The writer Ernest Hemingway frequented the bar, which is at the end of Calle Obispo, a short walk from the Hotel Ambos Mundos where he maintained a room from 1932–1939. Hemingway's children also noted that in the early 1940s Hemingway and his wife "Mary" (Martha Gellhorn) continued to drive from their house outside Havana (Finca Vigía) to the Floridita for drinks. The establishment today contains many noticeable memorabilia of the author, with photographs, a bust, and more recently (2003), a life-size bronze statue at the end of the bar near the wall, sculpted by the Cuban artist José Villa Soberón.
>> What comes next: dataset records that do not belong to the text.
-- ==== Sys2Proof/Machine/Modpow.lean ====
section
/-! DEFINITION. MODPOW: its accept, and its one engine step (40_modpow.md). -/

namespace Sys2Proof.Machine

/-- MODPOW written to CMD: OP = 1, entry state MP_EXEC (30_encoding.md R57, 10_state.md R34, R35). -/
def execModpow (s : State) : Result := issue 1#4 .mpExec s

/-- State MP_EXEC (40_modpow.md R68). -/
def stepMpExec (s : State) : Result :=
  if opP s < 0 then .next (finishErr .value s)
  else if opP s = 0 then .next (finishErr .modulusZero s)
  else .next (finishOk (modpow (opN s) (opE s) (opP s)) s)

end Sys2Proof.Machine
end

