-- ==== Sys2Proof/Machine/Whole.lean ====
section
/-! DEFINITION. The commands at command granularity, on mathematical integers: what the engine's steps compute between an
accept and its completion (42_tonelli_shanks.md R98, R100; 40_modpow.md R68; 41_legendre.md R78). The machine does not
call these; statements compare it with them. -/

namespace Sys2Proof.Machine

/-- A command's outcome (42_tonelli_shanks.md R98: `OK(v)`, `NOROOT`, `ERR(c)`). -/
inductive CmdOutcome where
  | ok (v : Int)
  | noroot
  | err (c : ErrCode)
deriving DecidableEq, Repr

/-- The outcome the host reads once DONE = 1 (10_state.md R22, R23, R25; 70_reset_and_hazards.md R138). -/
def outcomeOf (s : State) : Option CmdOutcome :=
  if s.done then
    if s.err ≠ .none then some (.err s.err)
    else if s.noroot then some .noroot
    else some (.ok (uval s.result))
  else none

/-- MODPOW's outcome (40_modpow.md R68). -/
def modpowCmd (b : Int) (e : Nat) (m : Int) : CmdOutcome :=
  if m < 0 then .err .value else if m = 0 then .err .modulusZero else .ok (modpow b e m)

/-- LEGENDRE's outcome (41_legendre.md R78). -/
def legendreCmd (a p : Int) : CmdOutcome :=
  if p < 0 then .err .value else if p = 0 then .err .modulusZero else .ok (legendre a p)

/-- `while odd mod 2 = 0` (R98): the odd part and the count of halvings. `fuel` bounds the halvings; one more than the
number of bits is enough. -/
def halve : Nat → Nat → Nat → Nat × Nat
  | 0, o, ex => (o, ex)
  | fuel + 1, o, ex => if o % 2 = 0 then halve fuel (o / 2) (ex + 1) else (o, ex)

/-- The witness scan (R98): the smallest `z` in range with `legendre(z, p) = p − 1`. `fuel` bounds the candidates. -/
def witness (p : Int) : Nat → Int → Option Int
  | 0, _ => none
  | fuel + 1, z => if p ≤ z then none else if legendre z p = p - 1 then some z else witness p fuel (z + 1)

/-- The inner scan (R98): the smallest `i` in `[1, m − 1]` with `t^(2^i) ≡ 1`, by repeated squaring. -/
def innerScan (p : Int) (m : Nat) : Nat → Int → Nat → Option Nat
  | 0, _, _ => none
  | fuel + 1, s, i =>
    if m ≤ i then none
    else if (s - 1) % p = 0 then some i
    else innerScan p m fuel (modmul s s p) (i + 1)

/-- The outer loop (R98), with the number of engine steps from its first TS_LOOP to the completion: each pass takes
`i + 3` (R100), the last test and TS_CANON 2, a pass whose scan is exhausted `1 + max(m, 1)`. `fuel` bounds the passes;
`m + 1` is enough, because `m` strictly decreases (R96). -/
def outerLoop (p : Int) : Nat → Int → Int → Int → Nat → CmdOutcome × Nat
  | 0, _, _, _, _ => (.err .noConvergence, 0)
  | fuel + 1, root, c, t, m =>
    if (t - 1) % p = 0 then (.ok (min root (p - root)), 2)
    else
      match innerScan p m m (modmul t t p) 1 with
      | none => (.err .noConvergence, 1 + max m 1)
      | some i =>
        let b := modpow c (2 ^ (m - i - 1)) p
        let c' := modmul b b p
        let r := outerLoop p fuel (modmul root b p) c' (modmul t c' p) i
        (r.1, i + 3 + r.2)

/-- The general path of R98 from the decomposition on, and its steps from TS_WSCAN to the completion. -/
def generalPath (n p : Int) (odd ex : Nat) : CmdOutcome × Nat :=
  match witness p p.toNat 2 with
  | none => (.err .witnessNotFound, (p - 1).toNat)
  | some z =>
    let r := outerLoop p (ex + 1) (modpow n ((odd + 1) / 2) p) (modpow z odd p) (modpow n odd p) ex
    (r.1, (z - 1).toNat + 1 + r.2)

/-- The whole-command equivalent of TSQRT (R98), with the number of engine steps from accept to completion (R100). -/
def tsqrtRun (n p : Int) : CmdOutcome × Nat :=
  if p < 0 then (.err .value, 1)
  else if n = 0 then (.ok 0, 2)
  else if p = 0 then (.err .modulusZero, 3)
  else if legendre n p ≠ 1 then (.noroot, 3)
  else
    let d := halve ((p - 1).toNat.log2 + 1) (p - 1).toNat 0
    if d.2 = 1 then
      let root := modpow n ((p + 1) / 4).toNat p
      (.ok (min root (p - root)), 3 + (d.2 + 1) + 2)
    else
      let r := generalPath n p d.1 d.2
      (r.1, 3 + (d.2 + 1) + r.2)

/-- `tsqrt(n, p)` (R98). -/
def tsqrt (n p : Int) : CmdOutcome := (tsqrtRun n p).1

/-- The exact number of engine steps of TSQRT (R100). -/
def tsqrtSteps (n p : Int) : Nat := (tsqrtRun n p).2

end Sys2Proof.Machine
end

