-- ==== Sys2Proof/Laws/Arith.lean ====
section
/-! SUPPORT. Laws of the number readings of registers, of one word of a wide register, and of the modpow core. -/

namespace Sys2Proof.Laws

open Sys2Proof.Machine

@[simp] theorem bitWidth_succ (k : Nat) : bitWidth (k + 1) = 32 + bitWidth k := by unfold bitWidth; omega

@[simp] theorem length_wordsOf (k x : Nat) : (wordsOf k x).length = k := by
  induction k generalizing x with
  | zero => rfl
  | succ k ih => simp [wordsOf, ih]

@[simp] theorem length_enc (k : Nat) (x : Int) : (enc k x).length = k := length_wordsOf ..

@[simp] theorem length_zeroWide (k : Nat) : (zeroWide k).length = k := List.length_replicate

@[simp] theorem length_setWord (v : Wide) (j : Nat) (w : Word) : (setWord v j w).length = v.length := List.length_set

@[simp] theorem uval_zeroWide (k : Nat) : uval (zeroWide k) = 0 := by
  induction k with
  | zero => rfl
  | succ k ih => simpa [zeroWide, List.replicate_succ, uval] using ih

/-- A wide register of `k` words reads below `2^W`. -/
theorem uval_lt (v : Wide) : uval v < 2 ^ bitWidth v.length := by
  induction v with
  | nil => simp [uval]
  | cons w ws ih =>
    have hw := w.isLt
    simp only [uval, List.length_cons, bitWidth_succ, pow_add]
    nlinarith

/-- Writing the words of a number keeps it modulo `2^W`. -/
theorem uval_wordsOf (k x : Nat) : uval (wordsOf k x) = x % 2 ^ bitWidth k := by
  induction k generalizing x with
  | zero => simp [wordsOf, uval, bitWidth, Nat.mod_one]
  | succ k ih => simp [wordsOf, uval, ih, bitWidth_succ, pow_add, Nat.mod_mul]

/-- `uval_W (enc_W x) = x mod 2^W` (00_scope.md R9). -/
theorem uval_enc (k : Nat) (x : Int) : (uval (enc k x) : Int) = x % 2 ^ bitWidth k := by
  have hp : (0 : Int) < 2 ^ bitWidth k := by positivity
  have h0 : 0 ≤ x % (2 ^ bitWidth k : Int) := Int.emod_nonneg _ hp.ne'
  have h1 : x % (2 ^ bitWidth k : Int) < 2 ^ bitWidth k := Int.emod_lt_of_pos _ hp
  rw [enc, uval_wordsOf]
  push_cast
  rw [Int.toNat_of_nonneg h0, Int.emod_emod_of_dvd _ dvd_rfl]

/-- A value that fits is read back (10_state.md R32). -/
theorem uval_enc_of_lt {k : Nat} {x : Int} (h0 : 0 ≤ x) (h1 : x < 2 ^ bitWidth k) : (uval (enc k x) : Int) = x := by
  rw [uval_enc, Int.emod_eq_of_lt h0 h1]

@[simp] theorem uval_enc_zero (k : Nat) : uval (enc k 0) = 0 := by
  have := uval_enc k 0
  simpa using this

/-- Two registers of one length with one value are equal. -/
theorem wide_ext {v w : Wide} (hl : v.length = w.length) (h : uval v = uval w) : v = w := by
  induction v generalizing w with
  | nil => cases w with
    | nil => rfl
    | cons => simp at hl
  | cons a as ih => cases w with
    | nil => simp at hl
    | cons b bs =>
      have ha := a.isLt
      have hb := b.isLt
      simp only [uval] at h
      have e1 : a.toNat = b.toNat := by omega
      have e2 : uval as = uval bs := by omega
      rw [BitVec.eq_of_toNat_eq e1, ih (by simpa using hl) e2]

theorem sval_lower (v : Wide) (hk : 1 ≤ v.length) : -(2 ^ (bitWidth v.length - 1) : Int) ≤ sval v.length v := by
  have hu := uval_lt v
  obtain ⟨d, hd⟩ : ∃ d, bitWidth v.length = d + 1 := ⟨bitWidth v.length - 1, by unfold bitWidth; omega⟩
  unfold sval
  rw [hd] at hu ⊢
  simp only [Nat.add_sub_cancel]
  have hp : (2 : Int) ^ (d + 1) = 2 * 2 ^ d := by ring
  have hpos : (0 : Int) < 2 ^ d := by positivity
  split
  · omega
  · rename_i h
    have : (2 ^ d : Int) ≤ uval v := by exact_mod_cast Nat.not_lt.mp h
    rw [hp]; omega

/-- A modulus is at most `2^(W−1) − 1` (10_state.md R32). -/
theorem sval_upper (v : Wide) (hk : 1 ≤ v.length) : sval v.length v < (2 ^ (bitWidth v.length - 1) : Int) := by
  have hu := uval_lt v
  obtain ⟨d, hd⟩ : ∃ d, bitWidth v.length = d + 1 := ⟨bitWidth v.length - 1, by unfold bitWidth; omega⟩
  unfold sval
  rw [hd] at hu ⊢
  simp only [Nat.add_sub_cancel]
  have hp : (2 : Int) ^ (d + 1) = 2 * 2 ^ d := by ring
  have hpos : (0 : Int) < 2 ^ d := by positivity
  split
  · rename_i h; exact_mod_cast h
  · have : (uval v : Int) < 2 ^ (d + 1) := by exact_mod_cast hu
    rw [hp] at this ⊢; omega

theorem getWord_setWord_same {v : Wide} {j : Nat} (w : Word) (h : j < v.length) : getWord (setWord v j w) j = w := by
  simp [getWord, setWord, h]

theorem getWord_setWord_other (v : Wide) {i j : Nat} (w : Word) (h : i ≠ j) :
    getWord (setWord v j w) i = getWord v i := by
  simp [getWord, setWord, h.symm]

theorem modmul_nonneg {m : Int} (x y : Int) (hm : 0 < m) : 0 ≤ modmul x y m := Int.emod_nonneg _ hm.ne'

theorem modmul_lt {m : Int} (x y : Int) (hm : 0 < m) : modmul x y m < m := Int.emod_lt_of_pos _ hm

/-- Square-and-multiply computes the power, given fuel for every bit of the exponent. -/
theorem powBits_eq (fuel : Nat) (b : Int) (e : Nat) (m : Int) (he : e < 2 ^ fuel) :
    powBits fuel b e m = b ^ e % m := by
  induction fuel generalizing b e with
  | zero =>
    have : e = 0 := by simpa using he
    simp [powBits, this]
  | succ f ih =>
    have hh : e / 2 < 2 ^ f := by rw [pow_succ] at he; omega
    have hsq : (b * b % m) ^ (e / 2) % m = b ^ (2 * (e / 2)) % m := by
      rw [pow_mul, sq]
      exact (Int.ModEq.pow _ (Int.mod_modEq _ _))
    unfold powBits
    split
    · simp_all
    · split
      · rename_i h1
        have e2 : e = 2 * (e / 2) + 1 := by omega
        rw [ih _ _ hh, modmul, modmul, hsq]
        conv_rhs => rw [e2, pow_succ', Int.mul_emod]
        rw [Int.mul_emod, Int.emod_emod_of_dvd _ dvd_rfl]
      · have e2 : e = 2 * (e / 2) := by omega
        rw [ih _ _ hh, modmul, hsq, ← e2]

/-- The modpow core's value: `modpow(b, e, m) = b^e mod m` (40_modpow.md R67). -/
theorem modpow_eq_pow_emod (b : Int) (e : Nat) (m : Int) : modpow b e m = b ^ e % m := by
  rw [modpow, powBits_eq _ _ _ _ (Nat.lt_log2_self)]
  exact Int.ModEq.pow _ (Int.mod_modEq _ _)

theorem modpow_nonneg {m : Int} (b : Int) (e : Nat) (hm : 0 < m) : 0 ≤ modpow b e m := by
  rw [modpow_eq_pow_emod]; exact Int.emod_nonneg _ hm.ne'

theorem modpow_lt {m : Int} (b : Int) (e : Nat) (hm : 0 < m) : modpow b e m < m := by
  rw [modpow_eq_pow_emod]; exact Int.emod_lt_of_pos _ hm

theorem legendre_eq (a p : Int) : legendre a p = a ^ ((p - 1) / 2).toNat % p := modpow_eq_pow_emod ..

end Sys2Proof.Laws
end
Hemingway wasn't the only famous customer of the bar. The establishment was frequented by many generations of Cuban and foreign intellectuals and artists. Ezra Pound, John Dos Passos, and Graham Greene, the British novelist who wrote Our Man in Havana, were also frequent customers.

The place still preserves much of the atmosphere of the 1940s and 1950s, with the red coats of the bartenders matching the Regency style decoration that dates from the 1950s, although now most of its customers are occasional tourists. Besides the cocktails, the place is well known for its expensive seafood.